A reflection on slowing down, returning to center, and remembering what matters.

There are seasons when life feels like one long exhale. We move from one thing to the next, appointments, responsibilities, goals, expectations, and somewhere in the rhythm of doing, we forget the rhythm of being.


We say, “I just need to get through this week.” Then that week turns into a month, and before we know it, we’re living in a loop of catching up, cleaning up, showing up, but rarely being present.

It’s in those moments I often remind myself:


“Life gets in the way of life sometimes.”


It sounds simple, maybe even circular, but it holds. Even the most mindful among us can get swept up in survival.


When the Doing Overtakes the Living

As a yoga teacher, I’ve learned that movement doesn’t always mean progress. You can flow through an entire sequence, hit every posture, and still be disconnected from the experience. The same is true off the mat; you can move through the day on autopilot and still feel like you’ve missed it.


When we fill every gap with noise, tasks, or distractions, we leave no room for breath, the very essence of life itself.
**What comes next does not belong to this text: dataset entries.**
/-- States and operands that meet the hypotheses of ManifestRuns. -/
theorem test_hyps_ManifestRuns_1 :
    (∃ (s : State) (x : SessId) (b : Bytes) (t : State), s.opens x ∧ s.ownerOrService x ∧ 8 ≤ b.length ∧ b.length ≤ 4104 ∧ t = s.taken x 0x18 ∧ num b 0 1 < 4 ∧ t.slotBusy (num b 0 1) = false ∧ (t.manSlot (num b 0 1)).checking = [] ∧ num b 4 4 = 0) ∧
    (∃ (s : State) (x : SessId) (b : Bytes) (k : Nat) (t : State), s.opens x ∧ s.ownerOrService x ∧ b.length = 1 ∧ num b 0 1 < 4 ∧ k = num b 0 1 ∧ t = s.taken x 0x19 ∧ (t.manSlot k).checking = [] ∧ (t.manSlot k).complete = false) ∧
    (∃ (s : State) (x : SessId) (b : Bytes) (k : Nat) (t : State), s.opens x ∧ s.ownerOrService x ∧ b.length = 1 ∧ num b 0 1 < 4 ∧ k = num b 0 1 ∧ t = s.taken x 0x19 ∧ (t.manSlot k).checking = [] ∧ (t.manSlot k).complete ∧ t.checkEarly (t.manSlot k).bytes = 0) ∧
    (∃ (s : State) (x : SessId) (b : Bytes) (t : State), s.opens x ∧ ((s.ses x).eff == 1) = true ∧ b.length = 1 ∧ num b 0 1 < 4 ∧ t = s.taken x 0x1A ∧ (t.activateResult (num b 0 1)).1 ≠ 0) ∧
    (∃ (s : State) (x : SessId) (b : Bytes) (t : State) (u : State), s.opens x ∧ ((s.ses x).eff == 1) = true ∧ b.length = 1 ∧ num b 0 1 < 4 ∧ t = s.taken x 0x1A ∧ (t.activateResult (num b 0 1)).1 = 0 ∧ (mParts (t.manSlot (num b 0 1)).bytes).any (fun x => pKind x == 2) = false ∧ u = t.beginGuarded (num b 0 1) (t.manSlot (num b 0 1)).bytes) ∧
    (∃ (s : State) (x : SessId) (b : Bytes) (t : State) (u : State), s.opens x ∧ ((s.ses x).eff == 1) = true ∧ b.length = 1 ∧ num b 0 1 < 4 ∧ t = s.taken x 0x1A ∧ (t.activateResult (num b 0 1)).1 = 0 ∧ (mParts (t.manSlot (num b 0 1)).bytes).any (fun x => pKind x == 2) = true ∧ u = t.beginWarden (num b 0 1) (t.manSlot (num b 0 1)).bytes) :=
  ⟨⟨W, 0, zeros 8, _, by decide, by decide, by decide, by decide, rfl, by decide, by decide, by decide, by decide⟩,
   ⟨W, 0, [3], _, _, by decide, by decide, by decide, by decide, rfl, rfl, by decide, by decide⟩,
   ⟨Wman, 0, [0], _, _, by decide, by decide, by decide, by decide, rfl, rfl, by decide, by decide, by decide +kernel⟩,
   ⟨W, 0, [0], _, by decide, by decide, by decide, by decide, rfl, by decide⟩,
   ⟨{ W with manSlots := [(0, { bytes := MAN4, complete := true, checked := true })] }, 0, [0], _, _, by decide, by decide, by decide, by decide, rfl, by decide +kernel, by decide +kernel, rfl⟩,
   ⟨{ W with manSlots := [(0, { bytes := MANW, complete := true, checked := true })] }, 0, [0], _, _, by decide, by decide, by decide, by decide, rfl, by decide +kernel, by decide +kernel, rfl⟩⟩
Balance isn’t about doing everything right; it’s about remembering to return to what’s real.


Sometimes that means pausing mid-project. Sometimes it means crying in your car before class. Sometimes it means saying “no” to something good because you’re trying to protect something essential, your peace.
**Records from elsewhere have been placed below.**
/-- A read of a readable byte array, a ROM too, answers its bytes, the first the most significant, and changes
nothing. In a readable and writable byte array a write is read back at the same address and width as big-endian bytes
and changes nothing but the bytes of the access (R106, R107); with the default devices a read, wherever it goes,
changes no state, and a write, wherever it goes, leaves every byte outside its access, the CPU and the scheduler
(R127, R132). A unit of ExtDevice, read or written at its width: the default device answers the last value written and
keeps a write; another device's `read` or `write` is called once with the unit's address in the state of the access,
and its effect follows; so does the effect of its `tick` (R127). Which functions the `n`-th device has is open (log
9). -/
def Obligations.ByteArrayAccess : Prop :=
  (∀ (p : Role) (sz : Size) (addr : Long) (s : State),
     (∀ a ∈ accessBytes p sz addr, ∃ g, regionAt a = some g ∧ g.backing = .bytes ∧ g.readable = true) →
     (memRead p sz addr s).1.toNat = bigEndian ((accessBytes p sz addr).map s.mem.read) ∧
     (memRead p sz addr s).2 = s) ∧
  (∀ (p : Role) (sz : Size) (addr : Long) (v : BitVec sz.bits) (s : State), s.mem.wf = true →
     (∀ a ∈ accessBytes p sz addr, ∃ g, regionAt a = some g ∧ g.backing = .bytes ∧ g.readable = true ∧
       g.writable = true) →
     (memRead p sz addr (memWrite p sz addr v s)).1 = v ∧
     bigEndian ((accessBytes p sz addr).map (memWrite p sz addr v s).mem.read) = v.toNat ∧
     memWrite p sz addr v s = s.setMem (memWrite p sz addr v s).mem ∧
     MemSameOutside (accessBytes p sz addr) s (memWrite p sz addr v s)) ∧
  (∀ (p : Role) (sz : Size) (addr : Long) (v : BitVec sz.bits) (s : State), s.mem.wf = true → s.defaultDevices →
     (memRead p sz addr s).2 = s ∧
     MemSameOutside (accessBytes p sz addr) s (memWrite p sz addr v s) ∧
     (memWrite p sz addr v s).cpu = s.cpu ∧ (memWrite p sz addr v s).sched = s.sched) ∧
  (∀ (p : Role) (sz : Size) (a : Long) (v : BitVec sz.bits) (s : State) (g : Region), regionAt a.toNat = some g →
     (g.backing = .ext sz.bytes ∨ (g.backing = .tomRegs ∧ sz = .w ∧ a ≠ 0xF0004E ∧ a ≠ 0xF000E0)) →
     a.toNat % sz.bytes = 0 → (sz = .l → p ≠ .cpu) →
     (s.params.device = .default → s.ext.units.wf = true →
       (memRead p sz a (memWrite p sz a v s)).1 = v ∧
       memWrite p sz a v s = { s with ext := (memWrite p sz a v s).ext } ∧
       ∀ x, x ∉ bytesFrom sz a.toNat → (memWrite p sz a v s).ext.units.read x = s.ext.units.read x) ∧
     ∀ n own, s.params.device = .handler n own →
       let r := Config.extHandler n (.read a.toNat) s
       (memRead p sz a s).1.toNat = r.value.toNat % 2 ^ sz.bits ∧ DeviceDid r s (memRead p sz a s).2 ∧
       DeviceDid (Config.extHandler n (.write a.toNat (v.setWidth 32)) s) s (memWrite p sz a v s)) ∧
  (∀ (e : ExtEvent) (s : State),
     (s.params.device = .default → extCall (.tick e) s = s) ∧
     ∀ n own, s.params.device = .handler n own →
       DeviceDid (Config.extHandler n (.tick e) s) s (extCall (.tick e) s))

namespace Sys2Proof.Machine

/-- The address of FLAGS of a unit (R34). -/
def flagsAddr : Coproc → Long
  | .gpu => 0xF02100
  | .dsp => 0xF1A100

/-- `new` is the value `old` of `unit` bytes with its `n` bytes from byte `off` replaced by `v`, byte 0 the most
significant (R109). -/
def BytesReplaced (unit n off v old new : Nat) : Prop :=
  let below := 256 ^ (unit - off - n)
  new = old / (below * 256 ^ n) * (below * 256 ^ n) + v * below + old % below

/-- The address of CTRL of a unit (R35). -/
def ctrlAddr : Coproc → Long
  | .gpu => 0xF02114
  | .dsp => 0xF1A114

end Sys2Proof.Machine

/-- A long written by a unit to FLAGS: flags and stored bits, enabled flags, IMASK that can only be cleared, pending
flags cleared; a read answers flags, IMASK, enabled flags, REGPAGE and DMAEN, every other bit 0 (R34). A long written
to CTRL: GO, SINGLE_STEP and BUS_HOG are stored, bit 1 raises the unit's CPU line, bit 2 its own line 0, no pending
flag is cleared and no enabled flag changes; a read answers GO, SINGLE_STEP, the pending flags, BUS_HOG and VERSION 2,
every other bit 0 (R35, R608). Any processor reaches these and every other register of four bytes by narrow accesses
too: a read answers its bytes of the register, byte 0 the most significant, a write merges into what a read would
answer (R109). -/
def Obligations.FlagsAndCtrl : Prop :=
  (∀ (w u : Coproc) (v : Long) (s : State),
     let t := memWrite (.risc w) .l (flagsAddr u) v s
     let en : Nat → Nat := fun k => if k = 5 then 16 else 4 + k
     let clr : Nat → Nat := fun k => if k = 5 then 17 else 9 + k
     (t.risc u).z = v.getLsbD 0 ∧ (t.risc u).c = v.getLsbD 1 ∧ (t.risc u).n = v.getLsbD 2 ∧
     (t.risc u).imask = ((s.risc u).imask && v.getLsbD 3) ∧ (t.risc u).regpage = v.getLsbD 14 ∧
     (t.risc u).dmaen = v.getLsbD 15 ∧
     (∀ k, (u = .dsp ∧ k < 6) ∨ k < 5 → (t.line (.risc u) k).enabled = v.getLsbD (en k) ∧
       (t.line (.risc u) k).pending = ((s.line (.risc u) k).pending && !v.getLsbD (clr k))) ∧
     t.risc u = { s.risc u with
                  z := (t.risc u).z, c := (t.risc u).c, n := (t.risc u).n, imask := (t.risc u).imask,
                  regpage := (t.risc u).regpage, dmaen := (t.risc u).dmaen } ∧
     (u = .gpu → t = { s with gpu := { s.gpu with core := t.gpu.core, lines := t.gpu.lines } }) ∧
     (u = .dsp → t = { s with dsp := { s.dsp with core := t.dsp.core, lines := t.dsp.lines } })) ∧
  (∀ (w u : Coproc) (s : State),
     let r := memRead (.risc w) .l (flagsAddr u) s
     r.2 = s ∧ r.1.getLsbD 0 = (s.risc u).z ∧ r.1.getLsbD 1 = (s.risc u).c ∧ r.1.getLsbD 2 = (s.risc u).n ∧
     r.1.getLsbD 3 = (s.risc u).imask ∧ (∀ k, k < 5 → r.1.getLsbD (4 + k) = (s.line (.risc u) k).enabled) ∧
     r.1.getLsbD 14 = (s.risc u).regpage ∧ r.1.getLsbD 15 = (s.risc u).dmaen ∧
     r.1.getLsbD 16 = (decide (u = .dsp) && (s.line (.risc u) 5).enabled) ∧
     ∀ k, (9 ≤ k ∧ k < 14) ∨ 17 ≤ k → r.1.getLsbD k = false) ∧
  (∀ (w u : Coproc) (v : Long) (s : State),
     let t := memWrite (.risc w) .l (ctrlAddr u) v s
     t.risc u = { s.risc u with go := v.getLsbD 0, singleStep := v.getLsbD 3, busHog := v.getLsbD 11 } ∧
     (∀ k, (t.line .cpu k).pending = ((s.line .cpu k).pending || (v.getLsbD 1 && decide (k = cpuIntLine u)))) ∧
     (∀ k, (t.line (.risc u) k).pending = ((s.line (.risc u) k).pending || (v.getLsbD 2 && decide (k = 0)))) ∧
     (∀ q k, (t.line q k).enabled = (s.line q k).enabled) ∧
     (u = .gpu → cpuIntLine u = 1 ∧
       t = { s with cpuLines := t.cpuLines, gpu := { s.gpu with core := t.gpu.core, lines := t.gpu.lines } }) ∧
     (u = .dsp → cpuIntLine u = 4 ∧
       t = { s with cpuLines := t.cpuLines, dsp := { s.dsp with core := t.dsp.core, lines := t.dsp.lines } })) ∧
  (∀ (w u : Coproc) (s : State),
     let r := memRead (.risc w) .l (ctrlAddr u) s
     r.2 = s ∧ r.1.getLsbD 0 = (s.risc u).go ∧ r.1.getLsbD 3 = (s.risc u).singleStep ∧
     (∀ k, k < 5 → r.1.getLsbD (6 + k) = (s.line (.risc u) k).pending) ∧ r.1.getLsbD 11 = (s.risc u).busHog ∧
     (r.1.extractLsb' 12 4).toNat = 2 ∧ r.1.getLsbD 16 = (decide (u = .dsp) && (s.line (.risc u) 5).pending) ∧
     ∀ k, k = 1 ∨ k = 2 ∨ k = 4 ∨ k = 5 ∨ 17 ≤ k → r.1.getLsbD k = false) ∧
  (∀ (p : Role) (w : Coproc) (a o : Long) (s : State) (g : Region), regionAt a.toNat = some g →
     g.backing.unit = 4 → a.toNat % 4 = 0 →
     let r := memRead (.risc w) .l a s
     (o.toNat < 4 →
       (memRead p .b (a + o) s).1 = r.1.extractLsb' (24 - 8 * o.toNat) 8 ∧ (memRead p .b (a + o) s).2 = r.2 ∧
       ∀ (v : Byte) (m : Long), BytesReplaced 4 1 o.toNat v.toNat r.1.toNat m.toNat →
         memWrite p .b (a + o) v s = memWrite (.risc w) .l a m s) ∧
     (o = 0 ∨ o = 2 →
       (memRead p .w (a + o) s).1 = r.1.extractLsb' (16 - 8 * o.toNat) 16 ∧ (memRead p .w (a + o) s).2 = r.2 ∧
       ∀ (v : Half) (m : Long), BytesReplaced 4 2 o.toNat v.toNat r.1.toNat m.toNat →
         memWrite p .w (a + o) v s = memWrite (.risc w) .l a m s))

/-- A word written to INT1 sets the five enabled flags from bits 4:0, then clears the pending flags that bits 12:8
name; a read answers the pending flags (R52). The stored device registers read back what their rules keep of a long
written by a unit, and the write changes nothing else: VI 11 bits, MTXC 5, MTXA bits 11:2, END, HIDATA and MOD all 32,
the PC port all but bit 0; DIVCTRL stores bit 0 and REMAIN does not change; MACHI ignores the write and reads the
accumulator's top byte (R36 to R42, R53). A register of two bytes by other accesses: a byte read answers its byte; a
byte write merges into what a read would answer, for INT1 into the enabled flags; a unit's long is two accesses, the
high half first (R52, R109). -/
def Obligations.Int1AndStoredRegisters : Prop :=
  (∀ (p : Role) (v : Half) (s : State),
     let t := memWrite p .w 0xF000E0 v s
     (∀ k, k < 5 → (t.line .cpu k).enabled = v.getLsbD k ∧
       (t.line .cpu k).pending = ((s.line .cpu k).pending && !v.getLsbD (8 + k))) ∧
     (∀ k, (memRead p .w 0xF000E0 s).1.getLsbD k = (s.line .cpu k).pending) ∧ (memRead p .w 0xF000E0 s).2 = s ∧
     t = { s with cpuLines := t.cpuLines } ∧
     (let e := memWrite p .w 0xF0004E v s
      (memRead p .w 0xF0004E s).1.toNat = s.vi.toNat ∧ (memRead p .w 0xF0004E s).2 = s ∧
      e.vi.toNat = v.toNat % 2 ^ 11 ∧ e = { s with vi := e.vi })) ∧
  (∀ (w u : Coproc) (v : Long) (s : State),
     let put : Long → State := fun o => memWrite (.risc w) .l (flagsAddr u + o) v s
     let back : Long → Long := fun o => (memRead (.risc w) .l (flagsAddr u + o) (put o)).1
     let only : Long → (Risc → Risc) → Prop := fun o f => put o = s.setRisc u (f ((put o).risc u))
     let r := s.risc u
     (back 4).toNat = v.toNat % 32 ∧ only 4 (fun q => { r with mtxWidth := q.mtxWidth, matCol := q.matCol }) ∧
     (back 8).toNat = v.toNat % 2 ^ 12 / 4 * 4 ∧ only 8 (fun q => { r with mtxa := q.mtxa }) ∧
     back 0xC = v ∧ only 0xC (fun _ => { r with endian := v }) ∧
     (back 0x10).toNat = v.toNat / 2 * 2 ∧ only 0x10 (fun q => { r with pc := q.pc }) ∧
     back 0x18 = v ∧ (u = .gpu → put 0x18 = { s with gpu := { s.gpu with hidata := v } }) ∧
     (u = .dsp → put 0x18 = { s with dsp := { s.dsp with modulo := v } }) ∧
     back 0x1C = r.remain ∧ only 0x1C (fun _ => { r with divOffset := v.getLsbD 0 }) ∧
     memWrite (.risc w) .l 0xF1A120 v s = s ∧
     (memRead (.risc w) .l 0xF1A120 s).1.toInt = (s.dsp.acc.extractLsb' 32 8).toInt) ∧
  (∀ (p q : Role) (w : Coproc) (a o : Long) (s : State) (g : Region), regionAt a.toNat = some g →
     g.backing.unit = 2 → a.toNat % 2 = 0 →
     let r := memRead q .w a s
     (o.toNat < 2 →
       (memRead p .b (a + o) s).1 = r.1.extractLsb' (8 - 8 * o.toNat) 8 ∧ (memRead p .b (a + o) s).2 = r.2 ∧
       (∀ (v : Byte) (m : Half), a ≠ 0xF000E0 → BytesReplaced 2 1 o.toNat v.toNat r.1.toNat m.toNat →
         memWrite p .b (a + o) v s = memWrite q .w a m s) ∧
       ∀ (v : Byte) (b m : Half), a = 0xF000E0 → (∀ k, b.getLsbD k = (decide (k < 5) && (s.line .cpu k).enabled)) →
         BytesReplaced 2 1 o.toNat v.toNat b.toNat m.toNat → memWrite p .b (a + o) v s = memWrite q .w a m s) ∧
     (a.toNat % 4 = 0 →
       (let lo := memRead q .w (a + 2) r.2
        (memRead (.risc w) .l a s).1.toNat = r.1.toNat * 2 ^ 16 + lo.1.toNat ∧ (memRead (.risc w) .l a s).2 = lo.2) ∧
       ∀ v : Long, memWrite (.risc w) .l a v s =
         memWrite q .w (a + 2) (v.extractLsb' 0 16) (memWrite q .w a (v.extractLsb' 16 16) s)))

/-! ### CPU operands -/

/-- Where each addressing mode's operand is, and what evaluating it changes (R231): the extension words it fetches
move `pc`, postincrement and predecrement move their register, nothing else differs. An extension word is the word
stored at `pc`, and a brief one names its index register by bits 15:12 and takes all of it or its low word
sign-extended by bit 11 (R108, R173). -/
def Obligations.OperandEvaluation : Prop :=
  ∀ (r : Fin 8) (sz : Size) (s : State),
    let f := fetch16 .cpu s
    let g := fetch16 .cpu f.2
    let inc : Nat := if sz = .b ∧ r = 7 then 2 else sz.bytes
    locEA (.dn r) sz s = (.dreg r, s) ∧ locEA (.an r) sz s = (.areg r, s) ∧ locEA (.ind r) sz s = (.mem (s.areg r), s) ∧
    (∃ t, locEA (.postinc r) sz s = (.mem (s.areg r), t) ∧ OnlyAreg r s t ∧
      (t.areg r).toNat = ((s.areg r).toNat + inc) % 2 ^ 32) ∧
    (∃ t, locEA (.predec r) sz s = (.mem (t.areg r), t) ∧ OnlyAreg r s t ∧
      ((t.areg r).toNat + inc) % 2 ^ 32 = (s.areg r).toNat) ∧
    (∃ a, locEA (.disp r) sz s = (.mem a, f.2) ∧
      (a.toNat : Int) = ((s.areg r).toNat + f.1.toInt) % 2 ^ 32) ∧
    (∃ a, locEA (.index r) sz s = (.mem a, f.2) ∧
      (a.toNat : Int) = ((s.areg r).toNat + (f.1.setWidth 8).toInt + (indexValue f.1 s).toInt) % 2 ^ 32) ∧
    (∃ a, locEA .absW sz s = (.mem a, f.2) ∧ a.toInt = f.1.toInt) ∧
    (∃ a, locEA .absL sz s = (.mem a, g.2) ∧ a.toNat = f.1.toNat * 2 ^ 16 + g.1.toNat) ∧
    (∃ a, locEA .pcDisp sz s = (.mem a, f.2) ∧ (a.toNat : Int) = (s.cpu.pc.toNat + f.1.toInt) % 2 ^ 32) ∧
    (∃ a, locEA .pcIndex sz s = (.mem a, f.2) ∧
      (a.toNat : Int) = (s.cpu.pc.toNat + (f.1.setWidth 8).toInt + (indexValue f.1 s).toInt) % 2 ^ 32) ∧
    (∃ v : Long, locEA .imm sz s = (.imm v, if sz = .l then g.2 else f.2) ∧
      v.toNat = (match sz with
        | .b => f.1.toNat % 256
        | .w => f.1.toNat
        | .l => f.1.toNat * 2 ^ 16 + g.1.toNat)) ∧
    (∀ (x : Half) (k : Fin 8), k.val = x.toNat / 2 ^ 12 % 8 →
      let i := if 2 ^ 15 ≤ x.toNat then s.areg k else s.dreg k
      (x.getLsbD 11 = true → indexValue x s = i) ∧
      (x.getLsbD 11 = false → (indexValue x s).toInt = (i.setWidth 16).toInt)) ∧
    (let a := s.cpu.pc.toNat % 2 ^ 24 / 2 * 2
     ∀ n, regionAt a = some n → n.executable = true →
       f.1.toNat = (s.mem.read a).toNat * 256 + (s.mem.read (a + 1)).toNat) ∧
    f.2 = { s with cpu := { s.cpu with pc := f.2.cpu.pc }, fetched := s.fetched ++ [f.1] } ∧
    (f.2.cpu.pc.toNat = (s.cpu.pc.toNat + 2) % 2 ^ 32 / 2 * 2)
The Gentle Art of Returning

The beauty of yoga and, really, of any mindful practice, is that it constantly invites us back to the present. You can lose focus, wobble in a pose, even fall, and the practice says, begin again.

That’s what we forget when life gets in the way of life: we can always begin again. No one asks you to have it all figured out. No one expects your breath to be perfect or your balance to be unwavering.
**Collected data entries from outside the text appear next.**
@[simp] theorem State.setRun_gpu (s : State) (r : CpuRun) : (s.setRun r).gpu = s.gpu := rfl
@[simp] theorem State.setRun_dsp (s : State) (r : CpuRun) : (s.setRun r).dsp = s.dsp := rfl
@[simp] theorem State.setRun_cpuLines (s : State) (r : CpuRun) : (s.setRun r).cpuLines = s.cpuLines := rfl
@[simp] theorem State.setRun_vi (s : State) (r : CpuRun) : (s.setRun r).vi = s.vi := rfl
@[simp] theorem State.setRun_mem (s : State) (r : CpuRun) : (s.setRun r).mem = s.mem := rfl
@[simp] theorem State.setRun_ext (s : State) (r : CpuRun) : (s.setRun r).ext = s.ext := rfl
@[simp] theorem State.setRun_sched (s : State) (r : CpuRun) : (s.setRun r).sched = s.sched := rfl
@[simp] theorem State.setRun_params (s : State) (r : CpuRun) : (s.setRun r).params = s.params := rfl
@[simp] theorem State.setRun_powered (s : State) (r : CpuRun) : (s.setRun r).powered = s.powered := rfl
@[simp] theorem State.setRun_fetched (s : State) (r : CpuRun) : (s.setRun r).fetched = s.fetched := rfl
@[simp] theorem State.setRun_stepCycles (s : State) (r : CpuRun) : (s.setRun r).stepCycles = s.stepCycles := rfl
@[simp] theorem State.setRun_cpu_d (s : State) (r : CpuRun) : (s.setRun r).cpu.d = s.cpu.d := rfl
@[simp] theorem State.setRun_cpu_a (s : State) (r : CpuRun) : (s.setRun r).cpu.a = s.cpu.a := rfl
@[simp] theorem State.setRun_cpu_usp (s : State) (r : CpuRun) : (s.setRun r).cpu.usp = s.cpu.usp := rfl
@[simp] theorem State.setRun_cpu_ssp (s : State) (r : CpuRun) : (s.setRun r).cpu.ssp = s.cpu.ssp := rfl
@[simp] theorem State.setRun_cpu_pc (s : State) (r : CpuRun) : (s.setRun r).cpu.pc = s.cpu.pc := rfl
@[simp] theorem State.setRun_cpu_sr (s : State) (r : CpuRun) : (s.setRun r).cpu.sr = s.cpu.sr := rfl
@[simp] theorem State.setRun_cpu_cycles (s : State) (r : CpuRun) : (s.setRun r).cpu.cycles = s.cpu.cycles := rfl

@[simp] theorem State.setMem_cpu (s : State) (m : Memory) : (s.setMem m).cpu = s.cpu := rfl
@[simp] theorem State.setMem_gpu (s : State) (m : Memory) : (s.setMem m).gpu = s.gpu := rfl
@[simp] theorem State.setMem_dsp (s : State) (m : Memory) : (s.setMem m).dsp = s.dsp := rfl
@[simp] theorem State.setMem_cpuLines (s : State) (m : Memory) : (s.setMem m).cpuLines = s.cpuLines := rfl
@[simp] theorem State.setMem_vi (s : State) (m : Memory) : (s.setMem m).vi = s.vi := rfl
@[simp] theorem State.setMem_ext (s : State) (m : Memory) : (s.setMem m).ext = s.ext := rfl
@[simp] theorem State.setMem_sched (s : State) (m : Memory) : (s.setMem m).sched = s.sched := rfl
@[simp] theorem State.setMem_params (s : State) (m : Memory) : (s.setMem m).params = s.params := rfl
@[simp] theorem State.setMem_powered (s : State) (m : Memory) : (s.setMem m).powered = s.powered := rfl
@[simp] theorem State.setMem_fetched (s : State) (m : Memory) : (s.setMem m).fetched = s.fetched := rfl
@[simp] theorem State.setMem_stepCycles (s : State) (m : Memory) : (s.setMem m).stepCycles = s.stepCycles := rfl

@[simp] theorem State.addStepCycles_cpu (s : State) (c : Nat) : (s.addStepCycles c).cpu = s.cpu := rfl
@[simp] theorem State.addStepCycles_gpu (s : State) (c : Nat) : (s.addStepCycles c).gpu = s.gpu := rfl
@[simp] theorem State.addStepCycles_dsp (s : State) (c : Nat) : (s.addStepCycles c).dsp = s.dsp := rfl
@[simp] theorem State.addStepCycles_cpuLines (s : State) (c : Nat) : (s.addStepCycles c).cpuLines = s.cpuLines := rfl
@[simp] theorem State.addStepCycles_vi (s : State) (c : Nat) : (s.addStepCycles c).vi = s.vi := rfl
@[simp] theorem State.addStepCycles_mem (s : State) (c : Nat) : (s.addStepCycles c).mem = s.mem := rfl
@[simp] theorem State.addStepCycles_ext (s : State) (c : Nat) : (s.addStepCycles c).ext = s.ext := rfl
@[simp] theorem State.addStepCycles_sched (s : State) (c : Nat) : (s.addStepCycles c).sched = s.sched := rfl
@[simp] theorem State.addStepCycles_params (s : State) (c : Nat) : (s.addStepCycles c).params = s.params := rfl
@[simp] theorem State.addStepCycles_powered (s : State) (c : Nat) : (s.addStepCycles c).powered = s.powered := rfl
@[simp] theorem State.addStepCycles_fetched (s : State) (c : Nat) : (s.addStepCycles c).fetched = s.fetched := rfl

@[simp] theorem State.chargeFetched_cpu (s : State) (p : Role) : (s.chargeFetched p).cpu = s.cpu := rfl
@[simp] theorem State.chargeFetched_gpu (s : State) (p : Role) : (s.chargeFetched p).gpu = s.gpu := rfl
@[simp] theorem State.chargeFetched_dsp (s : State) (p : Role) : (s.chargeFetched p).dsp = s.dsp := rfl
@[simp] theorem State.chargeFetched_cpuLines (s : State) (p : Role) : (s.chargeFetched p).cpuLines = s.cpuLines := rfl
@[simp] theorem State.chargeFetched_vi (s : State) (p : Role) : (s.chargeFetched p).vi = s.vi := rfl
@[simp] theorem State.chargeFetched_mem (s : State) (p : Role) : (s.chargeFetched p).mem = s.mem := rfl
@[simp] theorem State.chargeFetched_ext (s : State) (p : Role) : (s.chargeFetched p).ext = s.ext := rfl
@[simp] theorem State.chargeFetched_sched (s : State) (p : Role) : (s.chargeFetched p).sched = s.sched := rfl
@[simp] theorem State.chargeFetched_params (s : State) (p : Role) : (s.chargeFetched p).params = s.params := rfl
@[simp] theorem State.chargeFetched_powered (s : State) (p : Role) : (s.chargeFetched p).powered = s.powered := rfl

@[simp] theorem State.setRisc_cpu (s : State) (u : Coproc) (r : Risc) : (s.setRisc u r).cpu = s.cpu := by cases u <;> rfl
@[simp] theorem State.setRisc_cpuLines (s : State) (u : Coproc) (r : Risc) : (s.setRisc u r).cpuLines = s.cpuLines := by cases u <;> rfl
@[simp] theorem State.setRisc_vi (s : State) (u : Coproc) (r : Risc) : (s.setRisc u r).vi = s.vi := by cases u <;> rfl
@[simp] theorem State.setRisc_mem (s : State) (u : Coproc) (r : Risc) : (s.setRisc u r).mem = s.mem := by cases u <;> rfl
@[simp] theorem State.setRisc_ext (s : State) (u : Coproc) (r : Risc) : (s.setRisc u r).ext = s.ext := by cases u <;> rfl
@[simp] theorem State.setRisc_sched (s : State) (u : Coproc) (r : Risc) : (s.setRisc u r).sched = s.sched := by cases u <;> rfl
@[simp] theorem State.setRisc_params (s : State) (u : Coproc) (r : Risc) : (s.setRisc u r).params = s.params := by cases u <;> rfl
@[simp] theorem State.setRisc_powered (s : State) (u : Coproc) (r : Risc) : (s.setRisc u r).powered = s.powered := by cases u <;> rfl
@[simp] theorem State.setRisc_fetched (s : State) (u : Coproc) (r : Risc) : (s.setRisc u r).fetched = s.fetched := by cases u <;> rfl
@[simp] theorem State.setRisc_stepCycles (s : State) (u : Coproc) (r : Risc) : (s.setRisc u r).stepCycles = s.stepCycles := by cases u <;> rfl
Returning doesn’t require control; it requires compassion. It’s the quiet art of softening back into your body, noticing your breath, and whispering to yourself, I’m still here.


And remember, yoga doesn’t just live on the mat. We can take that same breath anywhere: in traffic, in a challenging conversation, in the grocery store line, in grief, in laughter, in the quiet moments when we finally stop running.


That breath is our practice, our bridge back to awareness, to connection, to self. Every inhale reminds us to receive what is. Every exhale invites us to release what we can’t hold anymore.

The mat is where we practice remembering so that out in the world, we can live that remembrance.


Relearning the Simple Things

When I teach or practice, I often remind students (and myself): We inhale to receive. We exhale to release.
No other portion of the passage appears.